1. Set measurable objectives. Pick a couple of opportunities to test proof of value. Be able to describe pilot projects in a few bullets. You’ll want to test more than one hypothesis and avoid falling in love with one pet project.

For example, one of the food processor’s objectives was consistently storing and handling raw materials within precise temperature variances. Everyone understood the risks of operating outside those variances.

2. Validate hypotheses with data. For example, if one potential project is to improve the performance of a line that relies on a machine that is experiencing unplanned downtime, collect data over a fixed period of time — your manufacturing load, staff load, labor, raw material load, planned orders, all of the key metrics that you gather today specifically to that work cell or that line.

The food processor collected real-time data on equipment performance to validate the value of preventive maintenance.

3. Build a financial business case. Is there a dollar value that makes sense in investing in fixing or replacing that machine? If the data shows that downtime costs thousands with each occurrence, and puts customer relationships at risk, the business case is there. Also, explore ways of minimizing capital investments. One helpful rule of thumb is that digital transformation investments should break even in the same year and generate significant ROI within 18 months.

Adding sensors to current equipment, the food processor concluded, could be done at a fraction of the cost of new capital expenditures.

4. Engage to create executive alignment. The traditional lecture-style monthly meetings and status reports don’t work in driving digital transformation. Instead, create an advisory board as a forum for education and foster a roll-up-the-sleeves attitude about possibilities and approaches where everyone is engaged as a team.

Senior management atthe food processor were aligned about the value of making real-time shop floor decisions. They met at the intersection of operational technology (OT) and information technology (IT) and worked together on implementing solutions and ensuring that employees on the shop floor adopted new processes.

5. Only execution and results really matter. Take on pilot projects with a strong business case and zero in on the barriers to execution. Perhaps your data repository lacks the capacity for relevant real-time information or your sensor data is inadequate. Addressing those interim issues will help ensure that you create the value you’re looking for and keep the energy up during the digital transformation.

Consistency of product quality was a critical success factor for the food processor. By collecting real-time data at key points across the production process — ovens, broilers, conveyors, etc. — and doing preventive maintenance, the food processor validated the ROI of having earlier awareness of potential production problems.

6. Look outside your own organization. Look to leaders from outside your industry. Often what you thought was merely a distant possibility is actually standard operating procedure in another industry.
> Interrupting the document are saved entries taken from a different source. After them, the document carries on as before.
-- ==== Sys2Proof/Tests/Slice0.lean ====
section
/-! SUPPORT. Small tests: words of every family, the refusals of `WellFormed`, single steps, and for every statement a state and operands
that meet its hypotheses. -/

namespace Sys2Proof.Tests
open Sys2Proof Sys2Proof.Machine

set_option Elab.async false

/-! ## Small states -/

/-- A light task on core 0 at 0x1000. -/
def light : Ctx := Ctx.fresh 1 0 0 0 1 0 0 (fetchStart 0 0x1000)

/-- The same at supervisor level. -/
def super : Ctx := { light with sup := true }

/-- A heavy task on core 0 that holds the lease 0x50000..0x50FFF. -/
def heavyTask : Ctx := Ctx.fresh 2 0 1 0 1 0 0x50000 { fetchStart 0 0x1000 with heavy := true, lease := 0x1000 }

/-- A context with some scalar registers set. -/
def regs (c : Ctx) (l : List (Nat × Nat)) : Ctx := l.foldl (fun c p => c.setS p.1 (BitVec.ofNat 64 p.2)) c

/-- A context with some vector registers set: bits and tag. -/
def vecs (c : Ctx) (l : List (Nat × Nat × Nat)) : Ctx := l.foldl (fun c p => c.setV p.1 ⟨BitVec.ofNat 2048 p.2.1, p.2.2⟩) c

/-- The state after reset in which a context issues, with a launch 0 that runs. -/
def at0 (c : Ctx) : State :=
  { State.reset with ctxs := [(c.key, c)], focus := some c.key, stamp := 10, launches := [(0, fetchLaunch)], nextLaunch := 1 }

/-- The next state of an answer. -/
def after (o : Out) : Option State :=
  match o with
  | .next s => some s
  | _ => none

/-- The context under key 0 after an answer. -/
def ctx0 (o : Out) : Option Ctx := (after o).bind fun s => s.ctx 0

/-! ## Words (R76 to R95): each written out from its encoding in the manual -/

/-- One word of every instruction of the family, its fields in the order of the encoding table. -/
theorem words_integer : ∀ p ∈ ([
    (0b0000001_00110_00011_00111_0000000000#32, .add [] 6 3 7),
    (0b0000001_00011_00001_00110_0000000001#32, .sub [] 3 1 6),
    (0b0000001_01000_00111_00011_0000000010#32, .mul [] 8 7 3),
    (0b0000001_00010_00011_01000_0000000011#32, .mulh [] 2 3 8),
    (0b0000001_01000_00110_00100_0000000100#32, .mulhz [] 8 6 4),
    (0b0000001_01000_00010_00110_0000000101#32, .div [] 8 2 6),
    (0b0000001_00111_00101_00001_0000000110#32, .divz [] 7 5 1),
    (0b0000001_00101_00100_00010_0000000111#32, .rem [] 5 4 2),
    (0b0000001_00010_00101_00111_0000001000#32, .remz [] 2 5 7),
    (0b0000001_00010_00110_00011_0000001001#32, .and [] 2 6 3),
    (0b0000001_00011_00101_00100_0000001010#32, .or [] 3 5 4),
    (0b0000001_00011_00100_00001_0000001011#32, .xor [] 3 4 1),
    (0b0000001_00001_01000_00010_0000001100#32, .shl [] 1 8 2),
    (0b0000001_00101_00011_00110_0000001101#32, .shr [] 5 3 6),
    (0b0000001_01000_00100_00110_0000001110#32, .sra [] 8 4 6),
    (0b0000001_00011_00100_00001_0000001111#32, .min [] 3 4 1),
    (0b0000001_00100_00011_01000_0000010000#32, .max [] 4 3 8),
    (0b0000001_00011_00110_00010_0000010001#32, .minz [] 3 6 2),
    (0b0000001_00011_00101_00100_0000010010#32, .maxz [] 3 5 4),
    (0b0000001_00101_00011_00110_0000010011#32, .seq [] 5 3 6),
    (0b0000001_00110_01000_00001_0000010100#32, .sne [] 6 8 1),
    (0b0000001_00111_00110_00001_0000010101#32, .slt [] 7 6 1),
    (0b0000001_01000_00011_00101_0000010110#32, .sltz [] 8 3 5),
    (0b0000001_00111_00110_000000000011000#32, .clz [] 7 6),
    (0b0000001_00101_00001_000000000011001#32, .ctz [] 5 1),
    (0b0000001_00111_00100_000000000011010#32, .popc [] 7 4),
    (0b0000010_00011_00101_000000000000010#32, .addi [] 3 5 2),
    (0b0000011_00101_00010_000000000000001#32, .andi [] 5 2 1),
    (0b0000100_00101_00111_000000000001000#32, .ori [] 5 7 8),
    (0b0000101_00101_00001_000000000000011#32, .xori [] 5 1 3),
    (0b0000110_00011_01000_000000000000010#32, .slti [] 3 8 2),
    (0b0000111_00010_00111_000000000_000101#32, .shli [] 2 7 5),
    (0b0000111_00011_00010_000000001_000001#32, .shri [] 3 2 1),
    (0b0000111_00001_00010_000000010_000101#32, .srai [] 1 2 5),
    (0b0001000_00101_00000000000000001000#32, .lih [] 5 8),
    (0b0001001_00101_00000000000000001000#32, .addpc [] 5 8),
    (0b0001010_00001_00011_00101_00110_00000#32, .sel [] 1 3 5 6)] : List (W32 × Instr)),
    decodeWords [p.1] = .ok (p.2, []) := by decide +kernel

/-- One word of every instruction of the family, its fields in the order of the encoding table. -/
theorem words_float_and_control : ∀ p ∈ ([
    (0b0001011_00101_00010_00011_00000000_11#32, .fadd [] 5 2 3 3),
    (0b0001011_00100_00011_01000_00000001_10#32, .fsub [] 4 3 8 2),
    (0b0001011_00100_00110_00001_00000010_01#32, .fmul [] 4 6 1 1),
    (0b0001011_00011_00110_00100_0000001100#32, .fmin [] 3 6 4),
    (0b0001011_00001_00111_00011_0000010000#32, .fmax [] 1 7 3),
    (0b0001011_01000_00001_00100_00001_101_00#32, .fcmp [] 8 1 4 5),
    (0b0001011_00110_00100_0_0010_0001_0001_11#32, .fcvt [] 6 4 2 1 3),
    (0b0001100_00011_01000_00110_00111_000_01#32, .ffma [] 3 8 6 7 1),
    (0b0010000_00101_00111_000000000000011#32, .beq [] 5 7 3),
    (0b0010001_00110_00101_000000000000011#32, .bne [] 6 5 3),
    (0b0010010_00010_00110_000000000000011#32, .blt [] 2 6 3),
    (0b0010011_00001_00011_000000000000111#32, .bge [] 1 3 7),
    (0b0010100_00111_00101_000000000000011#32, .bltz [] 7 5 3),
    (0b0010101_00001_00100_000000000000101#32, .bgez [] 1 4 5),
    (0b0010110_0000000000000000000000010#32, .jmp [] 2),
    (0b0010111_0000000000000000000000110#32, .jal [] 6),
    (0b001100000000_00001_000000000000000#32, .jr [] 1),
    (0b0011000_00110_00010_000000000000001#32, .jalr [] 6 2),
    (0b0011001_00110_00000000_000000000011#32, .csrr [] 6 3),
    (0b001100100000_00110_001_000000000100#32, .csrw [] 6 4),
    (0b001100100000_00110_010_000000000001#32, .csrs [] 6 1),
    (0b001100100000_00011_011_000000000010#32, .csrc [] 3 2)] : List (W32 × Instr)),
    decodeWords [p.1] = .ok (p.2, []) := by decide +kernel

/-- One word of every instruction of the family, its fields in the order of the encoding table. -/
theorem words_scalar_memory : ∀ p ∈ ([
    (0b0011010_00010_00101_10_01_00000000100#32, .ldl [] 2 5 2 1 4),
    (0b0011011_01000_00110_11_01_00000000101#32, .stl [] 8 6 3 1 5),
    (0b0011100_00010_11101_10_01_01111110110#32, .ldg [] 2 29 2 1 1014),
    (0b0011101_00001_00110_11_00_00000000101#32, .stg [] 1 6 3 5),
    (0b0011110_11101_01111_00010_00000_00_11_0#32, .ldx [] 29 15 2 0 3),
    (0b0011110_00100_01000_00110_0000000_01_1#32, .stx [] 4 8 6 1)] : List (W32 × Instr)),
    decodeWords [p.1] = .ok (p.2, []) := by decide +kernel

/-- One word of every instruction of the family, its fields in the order of the encoding table. -/
theorem words_vector : ∀ p ∈ ([
    (0b0100000_00110_00001_00010_00000_111_10#32, .vadd [] 6 1 2 7 2),
    (0b0100001_00010_00100_01000_00000_101_11#32, .vsub [] 2 4 8 5 3),
    (0b0100010_00111_00110_00010_00000_110_11#32, .vmul [] 7 6 2 6 3),
    (0b0100011_01000_00101_00111_00000_111_00#32, .vmin [] 8 5 7 7),
    (0b0100100_00100_00111_00011_00000_111_00#32, .vmax [] 4 7 3 7),
    (0b0100101_00101_00010_00100_00001_101_01#32, .vfma [] 5 2 4 1 5 1),
    (0b0100110_00110_00011_00111_00001_010_10#32, .vfms [] 6 3 7 1 2 2),
    (0b0100111_00010_01000_00111_00011_111_11#32, .vfnma [] 2 8 7 3 7 3),
    (0b0101000_00111_01000_0000000000_101_00#32, .vabs [] 7 8 5),
    (0b0101000_00111_00100_0000000001_100_00#32, .vneg [] 7 4 4),
    (0b0101000_00101_00001_0000000010_001_11#32, .vexp2 [] 5 1 1 3),
    (0b0101000_00001_01000_0000000011_010_10#32, .vlog2 [] 1 8 2 2),
    (0b0101000_00010_01000_0000000100_110_01#32, .vrcp [] 2 8 6 1),
    (0b0101000_00110_00001_0000000101_101_10#32, .vrsqrt [] 6 1 5 2),
    (0b0101001_00100_00110_00101_00000_010_00#32, .vand [] 4 6 5 2),
    (0b0101001_00110_01000_00101_00000_100_01#32, .vor [] 6 8 5 4),
    (0b0101001_01000_00001_00101_00000_111_10#32, .vxor [] 8 1 5 7),
    (0b0101010_00001_00110_00011_00000_110_00#32, .vshl [] 1 6 3 6),
    (0b0101010_00110_00001_00100_00000_010_01#32, .vshr [] 6 1 4 2),
    (0b0101010_00001_00101_00110_00000_111_10#32, .vsra [] 1 5 6 7),
    (0b0101011_00111_00100_01000_00_011_011_00#32, .vcmp [] 7 4 8 3 3),
    (0b0101100_00100_00011_00110_00000_111_00#32, .vsel [] 4 3 6 7),
    (0b0101101_00111_00010_000000_1000_111_10#32, .vcvt [] 7 2 8 7 2),
    (0b0101110_00011_00101_000000_0001_00000#32, .vtag [] 3 5 1),
    (0b0101111_00001_00100_0000000000_110_00#32, .vmov [] 1 4 6),
    (0b0101111_00111_00011_0_0001_00001_100_00#32, .vbcast [] 7 3 1 4),
    (0b0101111_00001_00101_00010_0001000000#32, .vext [] 1 5 2),
    (0b0101111_00100_00001_00011_0001100000#32, .vins [] 4 1 3),
    (0b0101111_00010_00011_00110_00100_101_00#32, .vperm [] 2 3 6 5),
    (0b0110000_00011_00110_0000000000_110_11#32, .vredsum [] 3 6 6 3),
    (0b0110000_00001_01000_0000000001_100_00#32, .vredmax [] 1 8 4),
    (0b0110000_00001_00110_0000000010_011_00#32, .vredmin [] 1 6 3),
    (0b0110001_01000_00111_00101_00010_110_01#32, .vdotBf16 [] 8 7 5 2 6 1),
    (0b0110010_01000_00111_00001_00100_010_11#32, .vdotTd8 [] 8 7 1 4 2 3)] : List (W32 × Instr)),
    decodeWords [p.1] = .ok (p.2, []) := by decide +kernel

/-- One word of every instruction of the family, its fields in the order of the encoding table. -/
theorem words_mask_stream_invariant : ∀ p ∈ ([
    (0b0110100_00110_00001_000000000000000#32, .kset [] 6 1),
    (0b0110100_00100_00011_00010_0000000001#32, .kand [] 4 3 2),
    (0b0110100_00110_00011_00001_0000000010#32, .kor [] 6 3 1),
    (0b0110100_00000_00001_000000000000011#32, .knot [] 0 1),
    (0b0110100_00111_00011_000000000000100#32, .kpop [] 7 3),
    (0b0110101_00110_00111_000000000000000#32, .sbindPop [] 6 7),
    (0b0110101_00011_00001_000000000000001#32, .sbindPush [] 3 1),
    (0b0110101_00101_00000000000000000010#32, .sfree [] 5),
    (0b0110110_00010_11000_0000000000_110_00#32, .ckaccMod [] 2 24 6),
    (0b0110110_00011_00110_0000000001_111_00#32, .ckaccFsum [] 3 6 7),
    (0b0110110_00010_00000000000001000000#32, .ckclr [] 2),
    (0b0110110_01000_00011_000000001100000#32, .ckrdLo [] 8 3),
    (0b0110110_00101_00011_000000010000000#32, .ckrdHi [] 5 3),
    (0b0110110_00010_00001_00011_0010100000#32, .check [] 2 1 3)] : List (W32 × Instr)),
    decodeWords [p.1] = .ok (p.2, []) := by decide +kernel

/-- One word of every instruction of the family, its fields in the order of the encoding table. -/
theorem words_vector_memory : ∀ p ∈ ([
    (0b0111000_00110_00011_0001_10_000000100#32, .vld [] 6 3 1 2 4),
    (0b0111001_00001_00110_0000_01_000000100#32, .vst [] 1 6 1 4),
    (0b0111010_00100_01000_0110_00_000000001#32, .vldg [] 4 8 6 1),
    (0b0111011_00100_00110_000000_000000101#32, .vstg [] 4 6 5),
    (0b0111100_00010_00101_00111_1_0110_101_00#32, .vgath [] 2 5 7 1 6 5),
    (0b0111100_00100_00011_01000_0_0000_110_01#32, .vscat [] 4 3 8 0 6)] : List (W32 × Instr)),
    decodeWords [p.1] = .ok (p.2, []) := by decide +kernel

/-- One word of every instruction of the family, its fields in the order of the encoding table. -/
theorem words_matrix : ∀ p ∈ ([
    (0b1000000_0101_010_100_00001_000000000_0#32, .mma [] 5 2 4 1 0),
    (0b1000001_00110_00111_00101_0000000000#32, .odset [] 6 7 5),
    (0b1000001_00111_00110_000000000000001#32, .mwin [] 7 6),
    (0b1000001_00011_00000000000000000010#32, .mzero [] 3),
    (0b1000001_00011_01000_000000000000011#32, .mld [] 3 8),
    (0b1000001_00110_00101_000000000000100#32, .mst [] 6 5),
    (0b1000001_00111_00010_000000000000101#32, .mstBf16 [] 7 2),
    (0b1000001_00100_00111_000000000000110#32, .mstTd8 [] 4 7),
    (0b1000001_00110_00011_00101_0000000111#32, .mchk [] 6 3 5),
    (0b1000001_00100_00011_000000000001000#32, .mres [] 4 3),
    (0b1000001_00110_00001_00101_0000001001#32, .mscale [] 6 1 5)] : List (W32 × Instr)),
    decodeWords [p.1] = .ok (p.2, []) := by decide +kernel

/-- One word of every instruction of the family, its fields in the order of the encoding table. -/
theorem words_atomic : ∀ p ∈ ([
    (0b1001000_00010_00101_01000_0000_01_0000#32, .amoAdd [] 2 5 8 1),
    (0b1001000_00011_00100_00110_0000_01_0001#32, .amoAnd [] 3 4 6 1),
    (0b1001000_00101_00100_00001_0000_01_0010#32, .amoOr [] 5 4 1 1),
    (0b1001000_00110_00010_00111_0000_01_0011#32, .amoXor [] 6 2 7 1),
    (0b1001000_01000_00010_00101_0000_01_0100#32, .amoMin [] 8 2 5 1),
    (0b1001000_00010_00100_00111_0000_01_0101#32, .amoMax [] 2 4 7 1),
    (0b1001000_11110_01100_00111_0000_01_0110#32, .amoMinz [] 30 12 7 1),
    (0b1001000_00001_00101_00100_0000_01_0111#32, .amoMaxz [] 1 5 4 1),
    (0b1001000_00010_00101_00001_0000_01_1000#32, .amoSwap [] 2 5 1 1),
    (0b1001000_00111_00100_00110_0000001001#32, .amoFadd [] 7 4 6),
    (0b100100100000_00101_00111_0000_01_0000#32, .redAdd [] 5 7 1),
    (0b100100100000_00010_00111_0000_01_0001#32, .redAnd [] 2 7 1),
    (0b100100100000_11000_00100_0000_00_0010#32, .redOr [] 24 4 0),
    (0b100100100000_10111_01100_0000_01_0011#32, .redXor [] 23 12 1),
    (0b100100100000_00010_00101_0000_01_0100#32, .redMin [] 2 5 1),
    (0b100100100000_00110_00010_0000_01_0101#32, .redMax [] 6 2 1),
    (0b100100100000_01000_01101_0000_00_0110#32, .redMinz [] 8 13 0),
    (0b100100100000_00101_00110_0000_01_0111#32, .redMaxz [] 5 6 1),
    (0b100100100000_00111_00101_0000001001#32, .redFadd [] 7 5),
    (0b1001010_10100_11111_10001_11000_000_01#32, .amoc [] 20 31 17 24 1)] : List (W32 × Instr)),
    decodeWords [p.1] = .ok (p.2, []) := by decide +kernel

/-- One word of every instruction of the family, its fields in the order of the encoding table. -/
theorem words_ordering : ∀ p ∈ ([
    (0b1001011_01110_000000000_1_110_0000000#32, .fence [] 14 1 6),
    (0b10010110000000000_00110_110_0000001#32, .qfence [] 6 6),
    (0b100101100000_00010_00000_011_0000010#32, .acq [] 2 3),
    (0b100101100000_01000_00000_101_0000011#32, .rel [] 8 5),
    (0b1001011_00010_00001_01000_0000000100#32, .rbind [] 2 1 8),
    (0b1001011000000000000000_110_0000101#32, .icinv [] 6),
    (0b100110000000_00101_000000000000000#32, .feset [] 5),
    (0b100110000000_00001_000000000000001#32, .feclr [] 1),
    (0b100110000000_01000_000000000000010#32, .fewait [] 8)] : List (W32 × Instr)),
    decodeWords [p.1] = .ok (p.2, []) := by decide +kernel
Your team will start to get excited when they see the success of others on similar digital transformation journeys and have a deeper appreciation of the importance of their efforts.

In working with the food processor, we introduced him to initiatives undertaken by other process and discrete manufacturers so that the company could approach their own digital transformation with greater confidence.

For most CIOs digital transformation represents the “new normal” to positively impact the balance sheet. Having that kind of impact is certainly a challenge, but the results will have any CIO sleeping better at night.